-- Instructions for the task --
Examine each line of the data. Copy the line if it includes the word "three".

-- Entries provided --

-- ==== Sys2Proof/Laws/Memory.lean ====
section
/-! SUPPORT. The program text: a read after a write, and every write keeps the canonical form. -/

namespace Sys2Proof.Machine

theorem Memory.wf_nil : Memory.wf [] := ⟨List.Pairwise.nil, by simp⟩

theorem Memory.read_write_same (m : List Host.Cell) (a : Nat) (b : Byte) : Memory.read (Memory.write m a b) a = some b := by
  induction m with
  | nil => simp [Memory.write, Memory.read]
  | cons c rest ih =>
    obtain ⟨x, y⟩ := c
    simp only [Memory.write]
    split
    · simp [Memory.read]
    · split
      · simp [Memory.read]
      · rename_i _ h
        simp [Memory.read, Ne.symm h, ih]

theorem Memory.read_write_other (m : List Host.Cell) {a c : Nat} (b : Byte) (h : c ≠ a) :
    Memory.read (Memory.write m a b) c = Memory.read m c := by
  induction m with
  | nil => simp [Memory.write, Memory.read, Ne.symm h]
  | cons d rest ih =>
    obtain ⟨x, y⟩ := d
    simp only [Memory.write]
    split
    · simp [Memory.read, Ne.symm h]
    · split
      · rename_i _ hx
        subst hx
        simp [Memory.read, Ne.symm h]
      · simp [Memory.read, ih]

/-- A written text lists the written address or one it listed before. -/
theorem Memory.mem_write {m : List Host.Cell} {a : Nat} {b : Byte} {c : Host.Cell} (h : c ∈ Memory.write m a b) :
    c = (a, b) ∨ c ∈ m := by
  induction m with
  | nil => simpa [Memory.write] using h
  | cons d rest ih =>
    obtain ⟨x, y⟩ := d
    simp only [Memory.write] at h
    split at h
    · simpa using h
    · split at h
      · rcases List.mem_cons.1 h with h | h
        · exact .inl h
        · exact .inr (List.mem_cons_of_mem _ h)
      · rcases List.mem_cons.1 h with h | h
        · exact .inr (h ▸ List.mem_cons_self ..)
        · exact (ih h).imp id (List.mem_cons_of_mem _)

theorem Memory.write_sorted {m : List Host.Cell} (a : Nat) (b : Byte) (h : m.Pairwise (fun x y => x.1 < y.1)) :
    (Memory.write m a b).Pairwise (fun x y => x.1 < y.1) := by
  induction m with
  | nil => simp [Memory.write]
  | cons d rest ih =>
    obtain ⟨x, y⟩ := d
    obtain ⟨hx, hr⟩ := List.pairwise_cons.1 h
    simp only [Memory.write]
    split
    · rename_i hlt
      refine List.pairwise_cons.2 ⟨fun c hc => ?_, h⟩
      rcases List.mem_cons.1 hc with rfl | hc
      · exact hlt
      · exact Nat.lt_trans hlt (hx c hc)
    · split
      · rename_i _ he
        subst he
        exact List.pairwise_cons.2 ⟨hx, hr⟩
      · rename_i hnlt hne
        refine List.pairwise_cons.2 ⟨fun c hc => ?_, ih hr⟩
        rcases Memory.mem_write hc with rfl | hc
        · show x < a
          omega
        · exact hx c hc

theorem Memory.write_wf {m : List Host.Cell} {a : Nat} (b : Byte) (ha : a < 2 ^ 32) (h : Memory.wf m) :
    Memory.wf (Memory.write m a b) := by
  refine ⟨Memory.write_sorted a b h.1, fun c hc => ?_⟩
  rcases Memory.mem_write hc with rfl | hc
  · exact ha
  · exact h.2 c hc

theorem storeBytes_wf (bs : List Byte) {m : List Host.Cell} (a : Word) (h : Memory.wf m) : Memory.wf (storeBytes m a bs) := by
  induction bs generalizing m a with
  | nil => exact h
  | cons b rest ih => exact ih _ (Memory.write_wf b a.isLt h)

theorem withFetchWord_wf {s : State} (nbits w : Nat) (h : s.wf) : (s.withFetchWord nbits w).wf :=
  ⟨h.1, storeBytes_wf _ _ h.2⟩

theorem reset_mem_wf : Memory.wf State.reset.mem := Memory.wf_nil

end Sys2Proof.Machine
end

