@[simp] theorem takesHypervisorCall_next (t : State) (imm16 : BitVec 16) :
    TakesHypervisorCall (.next t) imm16 ↔ t.raised = some (.hypervisorCall imm16) := by
  simp [TakesHypervisorCall]

@[simp] theorem takesUndefined_next (t : State) : TakesUndefined (.next t) ↔ t.raised = some .undefined := by
  simp [TakesUndefined]

theorem takesHypervisorCall_takeHypervisorCall (imm16 : BitVec 16) (s : State) :
    TakesHypervisorCall (.next (takeHypervisorCall imm16 s)) imm16 := ⟨_, rfl, rfl⟩

theorem takesUndefined_takeUndefined (s : State) : TakesUndefined (.next (takeUndefined s)) := ⟨_, rfl, rfl⟩

theorem runsAsNop_executeAsNop (s : State) : RunsAsNop (.next (executeAsNop s)) s := ⟨_, rfl, executeAsNop_eq s⟩

theorem RunsAsNop.raised_eq_none {s t : State} (h : RunsAsNop (.next t) s) : t.raised = none := by
  obtain ⟨t', hnext, heq⟩ := h
  rw [Host.Outcome.next.inj hnext, heq]

/-! A refusal is none of the three outcomes. -/

@[simp] theorem not_takesHypervisorCall_refused (r : Refusal) (imm16 : BitVec 16) :
    ¬ TakesHypervisorCall (.refused r) imm16 := by simp [TakesHypervisorCall]
@[simp] theorem not_takesUndefined_refused (r : Refusal) : ¬ TakesUndefined (.refused r) := by simp [TakesUndefined]
@[simp] theorem not_runsAsNop_refused (r : Refusal) (s : State) : ¬ RunsAsNop (.refused r) s := by simp [RunsAsNop]

theorem Ends.outcome {s t : State} (h : Ends s t) :
    (∃ imm16, TakesHypervisorCall (.next t) imm16) ∨ TakesUndefined (.next t) ∨ RunsAsNop (.next t) s := by
  cases h with
  | undefined h => exact .inr (.inl (h ▸ takesUndefined_takeUndefined s))
  | nop h => exact .inr (.inr (h ▸ runsAsNop_executeAsNop s))
  | call imm16 h => exact .inl ⟨imm16, h ▸ takesHypervisorCall_takeHypervisorCall imm16 s⟩

/-! ## Each form, by its Decode (40_hvc.md R61, R62, R63) -/

theorem exec_hvcT1_of_inItBlock (imm4 : BitVec 4) (imm12 : BitVec 12) {s : State} (h : s.pstate.inItBlock = true) :
    exec (.hvcT1 imm4 imm12) s = .refused .hvcT1InItBlock := if_pos h

theorem exec_hvcT1_outside_itBlock (imm4 : BitVec 4) (imm12 : BitVec 12) {s : State} (h : s.pstate.inItBlock = false) :
    exec (.hvcT1 imm4 imm12) s = .next (hvcExecute (t1Imm16 imm4 imm12) s) :=
  exec_reaches (i := .hvcT1 imm4 imm12) ⟨h, rfl⟩

theorem exec_hvcA1_al (imm12 : BitVec 12) (imm4 : BitVec 4) (s : State) :
    exec (.hvcA1 0b1110#4 imm12 imm4) s = .next (hvcExecute (a1Imm16 imm12 imm4) s) :=
  exec_reaches (i := .hvcA1 0b1110#4 imm12 imm4) ⟨rfl, rfl⟩

theorem exec_hvcA1_conditional {cond : BitVec 4} (imm12 : BitVec 12) (imm4 : BitVec 4) (s : State) (hal : cond ≠ 0b1110#4)
    (hnv : cond ≠ 0b1111#4) :
    exec (.hvcA1 cond imm12 imm4) s = .next (a1CondCu s.draws.a1Cond cond (a1Imm16 imm12 imm4) s) := by
  simp only [exec, execHvcA1, if_neg hal, if_neg hnv]

/-- The NOP of R62: A1 with a condition other than AL, drawn as NOP or drawn as conditional with the condition failing. -/
def ConditionalNop (i : Instr) (s : State) : Prop :=
  ∃ cond imm12 imm4, i = .hvcA1 cond imm12 imm4 ∧ cond ≠ 0b1110#4 ∧
    (s.draws.a1Cond = .nop ∨ s.draws.a1Cond = .cond ∧ condHolds cond s.pstate = false)

/-- Where each next state comes from: the Operation, or a draw of R62 that does not run it. -/
theorem exec_next_cases {i : Instr} {s t : State} (h : exec i s = .next t) :
    (∃ imm16, t = hvcExecute imm16 s) ∨ t = takeUndefined s ∨ (ConditionalNop i s ∧ t = executeAsNop s) := by
  cases i with
  | hvcA1 cond imm12 imm4 =>
    by_cases hnv : cond = 0b1111#4
    · simp [exec, execHvcA1, hnv] at h
    by_cases hal : cond = 0b1110#4
    · rw [hal, exec_hvcA1_al] at h
      exact .inl ⟨_, (Host.Outcome.next.inj h).symm⟩
    rw [exec_hvcA1_conditional imm12 imm4 s hal hnv] at h
    obtain rfl := Host.Outcome.next.inj h
    cases hk : s.draws.a1Cond with
    | undef => exact .inr (.inl rfl)
    | nop => exact .inr (.inr ⟨⟨cond, imm12, imm4, rfl, hal, .inl hk⟩, rfl⟩)
    | uncond => exact .inl ⟨_, rfl⟩
    | cond =>
      cases hc : condHolds cond s.pstate with
      | true => exact .inl ⟨a1Imm16 imm12 imm4, by simp [a1CondCu, hc]⟩
      | false => exact .inr (.inr ⟨⟨cond, imm12, imm4, rfl, hal, .inr ⟨hk, hc⟩⟩, by simp [a1CondCu, hc]⟩)
  | hvcT1 imm4 imm12 =>
    cases hit : s.pstate.inItBlock with
    | true => simp [exec_hvcT1_of_inItBlock imm4 imm12 hit] at h
    | false =>
      rw [exec_hvcT1_outside_itBlock imm4 imm12 hit] at h
      exact .inl ⟨_, (Host.Outcome.next.inj h).symm⟩

/-! ## The outcomes of the Operation and of every form -/

/-- Settles O14: the tests of the Operation are those of R65, in the same order. -/
theorem operationRunsInSourceOrder : Obligations.OperationRunsInSourceOrder := by
  intro i imm16 s hreach
  refine ⟨_, exec_reaches hreach, ?_⟩
  have hlines2and3 : hypHceClear s = true ↔
      s.impl.haveEl3 = true ∧ s.el3A32 = true ∧ s.scrHce = 0#1 ∧ s.pstate.el = 0b10#2 := hypHceClear_iff s
  have hlines2to8 : hvcEnable s = if s.impl.haveEl3 then (if s.el3A32 then s.scrHce else s.scrEl3Hce)
      else (if s.el2A32 then ~~~s.hcrHcd else ~~~s.hcrEl2Hcd) := rfl
  simp only [← hlines2to8, ← hlines2and3, hvcExecute]
  split_ifs with hlevel hhyp henable
  · rfl
  · cases s.draws.hypHce0 <;> rfl
  · rfl
  · exact ⟨rfl, rfl, rfl⟩

/-- Settles O15: a next state is one of the three ends, and a well-formed HVC is refused only as T1 in an IT block. -/
theorem everyHvcEndsInAListedOutcome : Obligations.EveryHvcEndsInAListedOutcome := by
  intro i s hwf
  by_cases hnext : ∃ t, exec i s = .next t
  · obtain ⟨t, ht⟩ := hnext
    rw [ht]
    rcases (exec_ends ht).outcome with h | h | h
    · exact .inl h
    · exact .inr (.inl h)
    · exact .inr (.inr (.inl h))
  · obtain ⟨hset, hit⟩ := not_not.1 (mt (exec_next_iff hwf s).2 hnext)
    cases i with
    | hvcA1 cond imm12 imm4 => cases hset
    | hvcT1 imm4 imm12 => exact .inr (.inr (.inr ⟨exec_hvcT1_of_inItBlock imm4 imm12 hit, hset, hit⟩))

/-- Settles O21: the meaning of a conditional A1 is a choice by the draw. -/
theorem conditionalA1TakesTheDrawnBehaviour : Obligations.ConditionalA1TakesTheDrawnBehaviour := by
  intro cond imm12 imm4 s hal hnv
  refine ⟨_, exec_hvcA1_conditional imm12 imm4 s hal hnv, ?_⟩
  cases s.draws.a1Cond with
  | undef => rfl
  | nop => exact executeAsNop_eq s
  | uncond => exact exec_hvcA1_al imm12 imm4 s
  | cond =>
    simp only [a1CondCu]
    split
    · exact exec_hvcA1_al imm12 imm4 s
    · exact executeAsNop_eq s

theorem hypHceClearOutcome_raised_ne_call (k : CuHypHce0) (s : State) (imm16 : BitVec 16) :
    (hypHceClearOutcome k s).raised ≠ some (.hypervisorCall imm16) := by
  cases k <;> simp [hypHceClearOutcome]

/-- Settles O22: in the constrained case the Operation is the draw's outcome, and no other path of any form calls. -/
theorem hypModeWithHceClearNeverCalls : Obligations.HypModeWithHceClearNeverCalls := by
  refine fun i s hhyp => ⟨?_, fun imm16 hreach => ?_⟩
  · rintro imm16 ⟨t, ht, hraised⟩
    rcases exec_next_cases ht with ⟨imm16', rfl⟩ | rfl | ⟨_, rfl⟩
    · rw [hvcExecute_of_hypHceClear imm16' hhyp] at hraised
      exact hypHceClearOutcome_raised_ne_call _ s imm16 hraised
    · simp at hraised
    · simp at hraised
  · rw [exec_reaches hreach, hvcExecute_of_hypHceClear imm16 hhyp]
    refine ⟨fun hk => ?_, fun hk => ?_⟩ <;> rw [hk]
    · exact takesUndefined_takeUndefined s
    · exact runsAsNop_executeAsNop s

/-- Settles O23: the test of the IT state is the whole Decode of T1. -/
theorem t1IsRefusedExactlyInAnItBlock : Obligations.T1IsRefusedExactlyInAnItBlock :=
  fun imm4 imm12 _ => ⟨exec_hvcT1_of_inItBlock imm4 imm12, fun hit => ⟨_, exec_hvcT1_outside_itBlock imm4 imm12 hit⟩⟩

/-- Settles O28: well-formedness leaves an absent EL2 not enabled, which the first test catches. -/
theorem undefinedWhereEl2IsNotImplemented : Obligations.UndefinedWhereEl2IsNotImplemented := by
  rintro i imm16 s ⟨hel2, -⟩ hno hreach
  rw [exec_reaches hreach, hvcExecute_of_level imm16 (.inr (.inr (hel2 hno)))]
  exact takesUndefined_takeUndefined s

/-! ## Frames of the outcomes (R68, R72) -/

/-- Settles O29: the one end that raises nothing is the NOP. -/
theorem nopOutcomeChangesOnlyThePc : Obligations.NopOutcomeChangesOnlyThePc :=
  fun _ s _ ht hraised => (exec_ends ht).eq_executeAsNop hraised ▸ executeAsNop_eq s

/-- The Operation raises nothing only in the constrained case, under the draw NOP. -/
theorem hypHceClear_of_hvcExecute_raised_none {imm16 : BitVec 16} {s : State} (h : (hvcExecute imm16 s).raised = none) :
    HypHceClear s ∧ s.draws.hypHce0 = .nop := by
  rcases hvcExecute_cases imm16 s with ⟨_, heq⟩ | ⟨hhyp, heq⟩ | ⟨_, _, heq⟩ | ⟨_, heq⟩ <;> rw [heq] at h
  · simp at h
  · cases hk : s.draws.hypHce0 with
    | undef => simp [hk, hypHceClearOutcome] at h
    | nop => exact ⟨hhyp, rfl⟩
  · simp at h
  · simp at h

/-- Settles O30: a next state comes from the Operation or from a draw of R62. -/
theorem nopOnlyInTheConstrainedCases : Obligations.NopOnlyInTheConstrainedCases := by
  intro i s t ht hraised
  rcases exec_next_cases ht with ⟨imm16, rfl⟩ | rfl | ⟨hcond, _⟩
  · exact .inr (hypHceClear_of_hvcExecute_raised_none hraised)
  · simp at hraised
  · exact .inl hcond

@[simp] theorem takeUndefined_hsr (s : State) : (takeUndefined s).hsr = s.hsr := rfl

/-- Settles O32: of the three ends only the call writes `HSR`, and it raises another event. -/
theorem undefinedLeavesTheSyndrome : Obligations.UndefinedLeavesTheSyndrome := by
  intro i s t ht hraised
  cases exec_ends ht with
  | undefined h => rw [h, takeUndefined_hsr]
  | nop h => rw [h, executeAsNop_hsr]
  | call imm16 h => simp [h] at hraised

/-! ## The table of R71 -/

/-- Four rows of the table are the permitted states. -/
theorem OutcomeRow.callPermitted_iff {s : State} {r : Fin 12} (h : OutcomeRow s r) :
    CallPermitted s ↔ r ∈ ([5, 7, 9, 11] : List (Fin 12)) := by
  fin_cases r <;> simp_all [CallPermitted]

/-- One row of the table is the constrained case. -/
theorem OutcomeRow.hypHceClear_iff {s : State} {r : Fin 12} (h : OutcomeRow s r) : HypHceClear s ↔ r = 3 := by
  fin_cases r <;> simp_all [HypHceClear]

section
variable {i : Instr} {imm16 : BitVec 16} {s : State} (hreach : ReachesOperation i imm16 s) {r : Fin 12}
include hreach

theorem OutcomeRow.takesHypervisorCall (hrow : OutcomeRow s r) (hr : r ∈ ([5, 7, 9, 11] : List (Fin 12))) :
    TakesHypervisorCall (exec i s) imm16 := by
  rw [exec_reaches hreach, hvcExecute_of_callPermitted imm16 (hrow.callPermitted_iff.2 hr)]
  exact takesHypervisorCall_takeHypervisorCall imm16 s

theorem OutcomeRow.takesUndefined (hrow : OutcomeRow s r) (hr : r ∉ ([3, 5, 7, 9, 11] : List (Fin 12))) :
    TakesUndefined (exec i s) := by
  obtain ⟨hne, hcall⟩ := not_or.1 (mt List.mem_cons.2 hr)
  rw [exec_reaches hreach,
    hvcExecute_of_neither imm16 (mt hrow.callPermitted_iff.1 hcall) (mt hrow.hypHceClear_iff.1 hne)]
  exact takesUndefined_takeUndefined s

theorem HypHceClear.takesUndefined_or_runsAsNop (hhyp : HypHceClear s) :
    TakesUndefined (exec i s) ∨ RunsAsNop (exec i s) s := by
  obtain ⟨-, hdraw⟩ := hypModeWithHceClearNeverCalls i s hhyp
  obtain ⟨hundef, hnop⟩ := hdraw imm16 hreach
  cases hk : s.draws.hypHce0 with
  | undef => exact .inl (hundef hk)
  | nop => exact .inr (hnop hk)

end

/-- Settles O16: the rows are told apart by whether the call is permitted and whether the state is the constrained case. -/
theorem outcomeTableRowsHold : Obligations.OutcomeTableRowsHold := by
  intro i imm16 s hreach
  have call {r : Fin 12} (hr : r ∈ ([5, 7, 9, 11] : List (Fin 12))) (hrow : OutcomeRow s r) :=
    hrow.takesHypervisorCall hreach hr
  have undef {r : Fin 12} (hr : r ∉ ([3, 5, 7, 9, 11] : List (Fin 12))) (hrow : OutcomeRow s r) :=
    hrow.takesUndefined hreach hr
  exact ⟨undef (by decide), undef (by decide), undef (by decide), HypHceClear.takesUndefined_or_runsAsNop hreach,
    undef (by decide), call (by decide), undef (by decide), call (by decide), undef (by decide), call (by decide),
    undef (by decide), call (by decide)⟩

/-- The row of the table a state belongs to, read from the table as a chain of tests. -/
def outcomeRowOf (s : State) : Fin 12 :=
  if s.pstate.el = 0b01#2 ∨ s.pstate.el = 0b10#2 then
    if s.el2Enabled = false then 2
    else if s.impl.haveEl3 then
      if s.el3A32 then if s.scrHce = 0#1 then if s.pstate.el = 0b10#2 then 3 else 4 else 5
      else if s.scrEl3Hce = 0#1 then 6 else 7
    else if s.el2A32 then if s.hcrHcd = 1#1 then 8 else 9
    else if s.hcrEl2Hcd = 1#1 then 10 else 11
  else if s.pstate.el = 0b00#2 then 0 else 1

theorem OutcomeRow.eq_outcomeRowOf {s : State} {r : Fin 12} (h : OutcomeRow s r) : r = outcomeRowOf s := by
  fin_cases r <;> simp_all [outcomeRowOf, OutcomeRow]

theorem outcomeRow_outcomeRowOf (s : State) : OutcomeRow s (outcomeRowOf s) := by
  have hel : ∀ e : BitVec 2, ¬ (e = 0b01#2 ∨ e = 0b10#2) → e ≠ 0b00#2 → e = 0b11#2 := by decide
  have hbelow : ∀ e : BitVec 2, e = 0b01#2 ∨ e = 0b10#2 → e ≠ 0b10#2 → e = 0b01#2 := by decide
  have hbit : ∀ b : BitVec 1, (b ≠ 0#1 → b = 1#1) ∧ (b ≠ 1#1 → b = 0#1) := by decide
  unfold outcomeRowOf
  split_ifs <;> simp_all [OutcomeRow]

-- Task solution --
/-! A refusal is none of the three outcomes. -/
/-- Settles O15: a next state is one of the three ends, and a well-formed HVC is refused only as T1 in an IT block. -/
/-- Settles O32: of the three ends only the call writes `HSR`, and it raises another event. -/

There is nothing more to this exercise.